══ Records for the exercise ══
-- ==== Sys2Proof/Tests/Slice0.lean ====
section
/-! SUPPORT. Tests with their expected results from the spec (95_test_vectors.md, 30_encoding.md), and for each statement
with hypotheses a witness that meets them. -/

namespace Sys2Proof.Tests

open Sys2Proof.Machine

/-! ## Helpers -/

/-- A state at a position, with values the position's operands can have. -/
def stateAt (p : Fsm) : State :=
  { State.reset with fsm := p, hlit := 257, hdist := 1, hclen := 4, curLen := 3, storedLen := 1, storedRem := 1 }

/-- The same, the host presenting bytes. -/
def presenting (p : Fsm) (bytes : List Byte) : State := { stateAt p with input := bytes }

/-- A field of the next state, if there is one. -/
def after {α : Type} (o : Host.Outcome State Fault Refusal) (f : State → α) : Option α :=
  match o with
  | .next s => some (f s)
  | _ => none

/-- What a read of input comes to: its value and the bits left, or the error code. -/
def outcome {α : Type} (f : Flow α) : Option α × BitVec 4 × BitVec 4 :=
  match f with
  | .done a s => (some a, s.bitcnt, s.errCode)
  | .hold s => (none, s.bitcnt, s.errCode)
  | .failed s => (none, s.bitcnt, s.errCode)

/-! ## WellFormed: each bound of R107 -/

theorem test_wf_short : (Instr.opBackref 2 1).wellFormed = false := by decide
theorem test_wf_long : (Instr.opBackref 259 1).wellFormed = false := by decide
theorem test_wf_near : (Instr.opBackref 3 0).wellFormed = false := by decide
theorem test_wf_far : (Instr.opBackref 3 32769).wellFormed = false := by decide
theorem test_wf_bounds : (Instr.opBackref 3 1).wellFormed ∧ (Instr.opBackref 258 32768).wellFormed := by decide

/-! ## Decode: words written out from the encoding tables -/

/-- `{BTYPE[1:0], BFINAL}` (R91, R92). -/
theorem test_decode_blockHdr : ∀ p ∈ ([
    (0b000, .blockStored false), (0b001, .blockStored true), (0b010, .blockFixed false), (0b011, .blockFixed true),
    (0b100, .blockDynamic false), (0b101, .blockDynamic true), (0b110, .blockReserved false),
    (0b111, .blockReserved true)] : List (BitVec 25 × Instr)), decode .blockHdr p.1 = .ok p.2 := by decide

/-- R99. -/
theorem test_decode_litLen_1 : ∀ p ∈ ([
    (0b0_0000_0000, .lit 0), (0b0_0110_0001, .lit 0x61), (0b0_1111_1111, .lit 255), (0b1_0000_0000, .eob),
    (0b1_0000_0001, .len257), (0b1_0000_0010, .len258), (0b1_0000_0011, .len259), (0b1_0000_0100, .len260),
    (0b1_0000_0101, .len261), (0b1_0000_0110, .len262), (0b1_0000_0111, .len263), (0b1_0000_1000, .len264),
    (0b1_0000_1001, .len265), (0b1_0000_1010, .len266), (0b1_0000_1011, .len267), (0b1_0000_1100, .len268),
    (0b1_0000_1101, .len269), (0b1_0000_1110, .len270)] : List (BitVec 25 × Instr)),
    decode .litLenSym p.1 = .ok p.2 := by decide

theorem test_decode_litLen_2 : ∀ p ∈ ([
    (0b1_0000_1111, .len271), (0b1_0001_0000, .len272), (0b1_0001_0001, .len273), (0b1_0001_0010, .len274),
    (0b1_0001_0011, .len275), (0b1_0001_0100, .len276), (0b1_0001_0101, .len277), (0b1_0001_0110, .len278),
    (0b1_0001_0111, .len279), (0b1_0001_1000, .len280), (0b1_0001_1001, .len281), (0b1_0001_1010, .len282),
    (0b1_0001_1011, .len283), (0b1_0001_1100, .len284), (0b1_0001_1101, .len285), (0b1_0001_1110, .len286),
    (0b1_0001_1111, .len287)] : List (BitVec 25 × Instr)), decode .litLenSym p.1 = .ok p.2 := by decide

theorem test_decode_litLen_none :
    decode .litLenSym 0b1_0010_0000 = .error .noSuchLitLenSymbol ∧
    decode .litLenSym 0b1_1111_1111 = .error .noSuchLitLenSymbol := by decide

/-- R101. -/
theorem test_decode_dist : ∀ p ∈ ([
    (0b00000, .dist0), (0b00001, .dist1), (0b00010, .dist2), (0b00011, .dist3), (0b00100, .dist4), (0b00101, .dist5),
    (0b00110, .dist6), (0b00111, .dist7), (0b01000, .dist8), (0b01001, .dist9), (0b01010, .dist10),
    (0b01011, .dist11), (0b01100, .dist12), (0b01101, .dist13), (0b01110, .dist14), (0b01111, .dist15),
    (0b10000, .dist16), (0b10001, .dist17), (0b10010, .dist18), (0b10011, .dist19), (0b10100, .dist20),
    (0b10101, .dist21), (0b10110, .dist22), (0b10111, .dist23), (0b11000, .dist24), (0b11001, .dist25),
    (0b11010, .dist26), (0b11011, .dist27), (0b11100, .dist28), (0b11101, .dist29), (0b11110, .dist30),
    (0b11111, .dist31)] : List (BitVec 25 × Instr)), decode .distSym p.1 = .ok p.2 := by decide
═══
══ Records for the exercise ══
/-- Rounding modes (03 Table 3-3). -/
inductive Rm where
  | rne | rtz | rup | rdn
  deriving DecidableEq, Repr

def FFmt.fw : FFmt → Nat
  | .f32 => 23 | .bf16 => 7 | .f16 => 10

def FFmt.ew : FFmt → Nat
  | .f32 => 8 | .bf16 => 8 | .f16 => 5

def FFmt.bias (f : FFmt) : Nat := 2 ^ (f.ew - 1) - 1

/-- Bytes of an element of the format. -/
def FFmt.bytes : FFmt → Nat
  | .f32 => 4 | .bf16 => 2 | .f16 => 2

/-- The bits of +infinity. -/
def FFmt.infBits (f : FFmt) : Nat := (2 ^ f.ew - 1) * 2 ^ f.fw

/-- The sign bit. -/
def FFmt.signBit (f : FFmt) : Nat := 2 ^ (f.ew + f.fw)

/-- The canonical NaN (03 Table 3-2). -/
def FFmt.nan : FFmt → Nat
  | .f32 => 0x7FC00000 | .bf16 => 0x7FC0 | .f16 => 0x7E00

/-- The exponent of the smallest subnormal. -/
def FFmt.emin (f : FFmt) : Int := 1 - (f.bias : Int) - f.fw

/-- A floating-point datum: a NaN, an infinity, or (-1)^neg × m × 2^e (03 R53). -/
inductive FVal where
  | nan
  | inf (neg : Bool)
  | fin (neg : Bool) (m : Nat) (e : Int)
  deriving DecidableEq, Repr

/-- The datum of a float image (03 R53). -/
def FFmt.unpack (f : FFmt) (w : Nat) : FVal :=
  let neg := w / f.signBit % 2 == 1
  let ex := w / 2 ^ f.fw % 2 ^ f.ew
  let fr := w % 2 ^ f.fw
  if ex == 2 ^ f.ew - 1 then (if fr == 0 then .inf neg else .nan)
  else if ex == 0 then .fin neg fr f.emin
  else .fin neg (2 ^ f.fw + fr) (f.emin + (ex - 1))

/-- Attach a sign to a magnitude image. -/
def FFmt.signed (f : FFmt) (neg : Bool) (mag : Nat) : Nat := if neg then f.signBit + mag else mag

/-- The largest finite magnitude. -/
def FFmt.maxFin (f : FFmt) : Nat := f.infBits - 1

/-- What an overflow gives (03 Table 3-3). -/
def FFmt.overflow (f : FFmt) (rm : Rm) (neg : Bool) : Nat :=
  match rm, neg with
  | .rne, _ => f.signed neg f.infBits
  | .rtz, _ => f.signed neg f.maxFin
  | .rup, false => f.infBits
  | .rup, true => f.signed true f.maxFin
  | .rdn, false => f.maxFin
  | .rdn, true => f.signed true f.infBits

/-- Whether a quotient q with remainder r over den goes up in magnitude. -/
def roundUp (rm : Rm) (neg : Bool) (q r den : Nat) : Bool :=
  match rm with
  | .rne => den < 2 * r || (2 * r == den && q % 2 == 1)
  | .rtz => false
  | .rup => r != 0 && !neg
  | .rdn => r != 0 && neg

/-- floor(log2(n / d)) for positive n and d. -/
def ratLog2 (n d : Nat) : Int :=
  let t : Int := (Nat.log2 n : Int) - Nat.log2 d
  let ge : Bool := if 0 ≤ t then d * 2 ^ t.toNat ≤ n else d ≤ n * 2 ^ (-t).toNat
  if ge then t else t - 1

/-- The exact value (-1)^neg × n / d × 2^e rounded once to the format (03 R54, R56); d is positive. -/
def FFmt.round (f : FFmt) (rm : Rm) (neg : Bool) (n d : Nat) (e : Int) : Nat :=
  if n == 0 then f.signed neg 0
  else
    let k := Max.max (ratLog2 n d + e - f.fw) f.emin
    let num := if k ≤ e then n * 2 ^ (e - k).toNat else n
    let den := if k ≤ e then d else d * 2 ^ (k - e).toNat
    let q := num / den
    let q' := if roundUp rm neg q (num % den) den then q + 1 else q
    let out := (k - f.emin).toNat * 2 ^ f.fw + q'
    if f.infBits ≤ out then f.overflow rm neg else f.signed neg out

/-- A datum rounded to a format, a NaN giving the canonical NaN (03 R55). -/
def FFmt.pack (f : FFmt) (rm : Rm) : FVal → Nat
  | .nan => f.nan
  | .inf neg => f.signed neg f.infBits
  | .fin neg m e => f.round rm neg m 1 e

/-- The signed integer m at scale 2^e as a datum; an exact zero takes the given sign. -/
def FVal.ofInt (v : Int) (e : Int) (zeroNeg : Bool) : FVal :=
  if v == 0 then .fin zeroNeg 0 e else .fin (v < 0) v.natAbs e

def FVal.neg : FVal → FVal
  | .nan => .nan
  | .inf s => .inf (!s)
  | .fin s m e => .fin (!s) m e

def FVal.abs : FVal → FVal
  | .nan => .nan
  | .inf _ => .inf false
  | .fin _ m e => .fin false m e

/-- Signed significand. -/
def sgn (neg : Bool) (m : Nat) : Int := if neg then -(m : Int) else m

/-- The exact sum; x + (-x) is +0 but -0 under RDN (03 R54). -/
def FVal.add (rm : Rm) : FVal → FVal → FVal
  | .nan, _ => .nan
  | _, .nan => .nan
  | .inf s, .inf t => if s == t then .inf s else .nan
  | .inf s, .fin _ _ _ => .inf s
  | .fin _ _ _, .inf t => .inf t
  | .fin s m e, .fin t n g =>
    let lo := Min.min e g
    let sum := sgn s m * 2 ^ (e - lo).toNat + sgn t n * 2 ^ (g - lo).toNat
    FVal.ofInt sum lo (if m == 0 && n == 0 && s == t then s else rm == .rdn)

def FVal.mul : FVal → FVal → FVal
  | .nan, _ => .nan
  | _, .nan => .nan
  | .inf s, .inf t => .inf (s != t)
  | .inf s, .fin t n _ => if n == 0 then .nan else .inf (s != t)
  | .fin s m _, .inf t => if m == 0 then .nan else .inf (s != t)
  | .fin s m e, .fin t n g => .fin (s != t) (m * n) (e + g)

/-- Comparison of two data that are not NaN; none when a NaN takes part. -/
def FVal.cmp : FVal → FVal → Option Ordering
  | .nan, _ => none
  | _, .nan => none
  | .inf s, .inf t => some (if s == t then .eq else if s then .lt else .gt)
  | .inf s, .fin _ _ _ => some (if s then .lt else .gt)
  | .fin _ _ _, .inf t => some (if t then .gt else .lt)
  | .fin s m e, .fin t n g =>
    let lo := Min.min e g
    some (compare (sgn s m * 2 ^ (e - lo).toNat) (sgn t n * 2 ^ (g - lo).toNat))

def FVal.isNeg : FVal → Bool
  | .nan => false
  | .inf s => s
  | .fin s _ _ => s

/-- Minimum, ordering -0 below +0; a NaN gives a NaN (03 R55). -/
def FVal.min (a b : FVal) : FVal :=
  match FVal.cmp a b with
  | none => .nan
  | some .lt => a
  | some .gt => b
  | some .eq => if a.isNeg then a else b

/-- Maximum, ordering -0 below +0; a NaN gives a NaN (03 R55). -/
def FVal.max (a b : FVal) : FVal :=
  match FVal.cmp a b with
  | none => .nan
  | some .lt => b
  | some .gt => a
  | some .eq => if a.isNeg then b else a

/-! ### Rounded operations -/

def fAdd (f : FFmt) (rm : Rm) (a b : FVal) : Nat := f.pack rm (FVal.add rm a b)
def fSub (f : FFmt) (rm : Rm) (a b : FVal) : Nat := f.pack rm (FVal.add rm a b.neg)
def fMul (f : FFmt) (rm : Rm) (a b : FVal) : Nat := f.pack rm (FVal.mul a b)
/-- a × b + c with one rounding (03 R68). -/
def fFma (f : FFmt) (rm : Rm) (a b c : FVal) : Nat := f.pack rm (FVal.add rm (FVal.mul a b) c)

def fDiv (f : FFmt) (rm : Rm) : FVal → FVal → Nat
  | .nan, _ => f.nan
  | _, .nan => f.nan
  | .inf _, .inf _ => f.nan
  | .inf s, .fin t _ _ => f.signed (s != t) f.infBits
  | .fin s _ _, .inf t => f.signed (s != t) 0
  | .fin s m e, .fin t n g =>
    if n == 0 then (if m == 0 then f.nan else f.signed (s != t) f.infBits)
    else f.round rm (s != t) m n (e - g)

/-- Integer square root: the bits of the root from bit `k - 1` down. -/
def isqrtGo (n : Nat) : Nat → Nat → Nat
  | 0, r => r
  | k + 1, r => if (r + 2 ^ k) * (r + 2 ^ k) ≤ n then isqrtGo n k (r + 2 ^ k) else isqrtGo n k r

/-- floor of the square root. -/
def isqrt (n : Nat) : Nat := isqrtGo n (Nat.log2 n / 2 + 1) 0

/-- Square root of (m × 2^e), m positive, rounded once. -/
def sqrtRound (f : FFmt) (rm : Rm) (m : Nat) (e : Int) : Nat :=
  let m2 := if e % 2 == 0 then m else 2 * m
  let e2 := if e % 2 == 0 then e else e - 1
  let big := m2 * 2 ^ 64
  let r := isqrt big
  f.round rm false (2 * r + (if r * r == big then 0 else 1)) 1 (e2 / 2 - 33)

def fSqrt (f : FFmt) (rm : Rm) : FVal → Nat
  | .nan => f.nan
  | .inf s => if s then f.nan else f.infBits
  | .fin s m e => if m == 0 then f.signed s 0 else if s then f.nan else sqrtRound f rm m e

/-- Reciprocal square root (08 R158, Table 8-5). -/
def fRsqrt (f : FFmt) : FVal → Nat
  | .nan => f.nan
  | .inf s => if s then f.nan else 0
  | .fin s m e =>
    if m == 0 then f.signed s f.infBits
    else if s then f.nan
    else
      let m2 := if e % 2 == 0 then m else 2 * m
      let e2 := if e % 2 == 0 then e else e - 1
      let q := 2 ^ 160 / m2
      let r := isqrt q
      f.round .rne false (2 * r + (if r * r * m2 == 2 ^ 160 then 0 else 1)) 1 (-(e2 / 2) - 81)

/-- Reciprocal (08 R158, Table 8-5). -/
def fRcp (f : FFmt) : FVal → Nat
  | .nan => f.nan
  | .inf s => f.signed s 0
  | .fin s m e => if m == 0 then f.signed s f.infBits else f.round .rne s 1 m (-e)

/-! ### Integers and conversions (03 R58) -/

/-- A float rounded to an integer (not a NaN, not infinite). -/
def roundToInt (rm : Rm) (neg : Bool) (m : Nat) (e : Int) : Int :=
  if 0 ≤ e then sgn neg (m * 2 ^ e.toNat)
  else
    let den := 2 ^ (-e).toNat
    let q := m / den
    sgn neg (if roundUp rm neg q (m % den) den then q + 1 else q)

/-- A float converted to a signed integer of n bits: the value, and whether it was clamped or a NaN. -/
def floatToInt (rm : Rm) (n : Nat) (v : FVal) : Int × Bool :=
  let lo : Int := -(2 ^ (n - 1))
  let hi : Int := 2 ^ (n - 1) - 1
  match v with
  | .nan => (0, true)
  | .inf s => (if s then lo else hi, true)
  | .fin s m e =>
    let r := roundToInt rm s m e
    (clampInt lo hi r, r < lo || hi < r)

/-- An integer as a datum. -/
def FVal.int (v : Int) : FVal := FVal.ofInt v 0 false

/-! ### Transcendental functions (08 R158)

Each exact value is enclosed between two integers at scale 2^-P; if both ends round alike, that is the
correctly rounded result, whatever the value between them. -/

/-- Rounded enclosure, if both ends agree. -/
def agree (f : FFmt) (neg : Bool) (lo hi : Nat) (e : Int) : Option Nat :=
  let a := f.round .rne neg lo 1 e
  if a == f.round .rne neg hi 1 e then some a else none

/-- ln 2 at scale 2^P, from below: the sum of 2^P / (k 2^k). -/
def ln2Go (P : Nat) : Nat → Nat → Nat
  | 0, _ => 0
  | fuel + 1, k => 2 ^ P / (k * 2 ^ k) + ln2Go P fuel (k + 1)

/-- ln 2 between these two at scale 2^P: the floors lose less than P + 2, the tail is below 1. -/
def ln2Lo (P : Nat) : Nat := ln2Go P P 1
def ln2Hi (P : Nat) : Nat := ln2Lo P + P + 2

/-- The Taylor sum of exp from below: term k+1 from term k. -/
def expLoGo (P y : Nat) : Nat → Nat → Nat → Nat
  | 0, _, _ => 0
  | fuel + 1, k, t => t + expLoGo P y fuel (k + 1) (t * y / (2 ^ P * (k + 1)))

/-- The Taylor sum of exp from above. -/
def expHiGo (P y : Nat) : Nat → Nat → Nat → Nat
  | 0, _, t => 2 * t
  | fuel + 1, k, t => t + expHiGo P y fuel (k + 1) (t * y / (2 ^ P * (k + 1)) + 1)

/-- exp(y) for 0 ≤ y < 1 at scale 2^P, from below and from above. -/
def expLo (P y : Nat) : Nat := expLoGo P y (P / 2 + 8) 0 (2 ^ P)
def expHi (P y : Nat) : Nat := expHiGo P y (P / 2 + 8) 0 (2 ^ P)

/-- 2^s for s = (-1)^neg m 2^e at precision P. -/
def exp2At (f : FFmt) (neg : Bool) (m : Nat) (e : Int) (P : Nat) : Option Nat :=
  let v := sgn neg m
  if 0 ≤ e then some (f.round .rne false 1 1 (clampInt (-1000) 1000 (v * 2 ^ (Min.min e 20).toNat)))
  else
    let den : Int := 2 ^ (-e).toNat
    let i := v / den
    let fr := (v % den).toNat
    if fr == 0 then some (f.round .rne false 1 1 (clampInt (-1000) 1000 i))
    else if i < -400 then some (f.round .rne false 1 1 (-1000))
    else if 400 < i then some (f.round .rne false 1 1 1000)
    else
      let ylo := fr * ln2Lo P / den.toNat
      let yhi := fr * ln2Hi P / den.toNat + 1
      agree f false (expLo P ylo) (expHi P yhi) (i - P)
═══
> _What the exercise asks_: Please return only the lines above, starting at the line that has "theorem test_decode_litLen_2 : ∀" and ending at the line that has "(0b11111, .dist31)] : List", keeping both and leaving each one unchanged.

> _Written answer_:
theorem test_decode_litLen_2 : ∀ p ∈ ([
    (0b1_0000_1111, .len271), (0b1_0001_0000, .len272), (0b1_0001_0001, .len273), (0b1_0001_0010, .len274),
    (0b1_0001_0011, .len275), (0b1_0001_0100, .len276), (0b1_0001_0101, .len277), (0b1_0001_0110, .len278),
    (0b1_0001_0111, .len279), (0b1_0001_1000, .len280), (0b1_0001_1001, .len281), (0b1_0001_1010, .len282),
    (0b1_0001_1011, .len283), (0b1_0001_1100, .len284), (0b1_0001_1101, .len285), (0b1_0001_1110, .len286),
    (0b1_0001_1111, .len287)] : List (BitVec 25 × Instr)), decode .litLenSym p.1 = .ok p.2 := by decide

theorem test_decode_litLen_none :
    decode .litLenSym 0b1_0010_0000 = .error .noSuchLitLenSymbol ∧
    decode .litLenSym 0b1_1111_1111 = .error .noSuchLitLenSymbol := by decide

/-- R101. -/
theorem test_decode_dist : ∀ p ∈ ([
    (0b00000, .dist0), (0b00001, .dist1), (0b00010, .dist2), (0b00011, .dist3), (0b00100, .dist4), (0b00101, .dist5),
    (0b00110, .dist6), (0b00111, .dist7), (0b01000, .dist8), (0b01001, .dist9), (0b01010, .dist10),
    (0b01011, .dist11), (0b01100, .dist12), (0b01101, .dist13), (0b01110, .dist14), (0b01111, .dist15),
    (0b10000, .dist16), (0b10001, .dist17), (0b10010, .dist18), (0b10011, .dist19), (0b10100, .dist20),
    (0b10101, .dist21), (0b10110, .dist22), (0b10111, .dist23), (0b11000, .dist24), (0b11001, .dist25),
    (0b11010, .dist26), (0b11011, .dist27), (0b11100, .dist28), (0b11101, .dist29), (0b11110, .dist30),
    (0b11111, .dist31)] : List (BitVec 25 × Instr)), decode .distSym p.1 = .ok p.2 := by decide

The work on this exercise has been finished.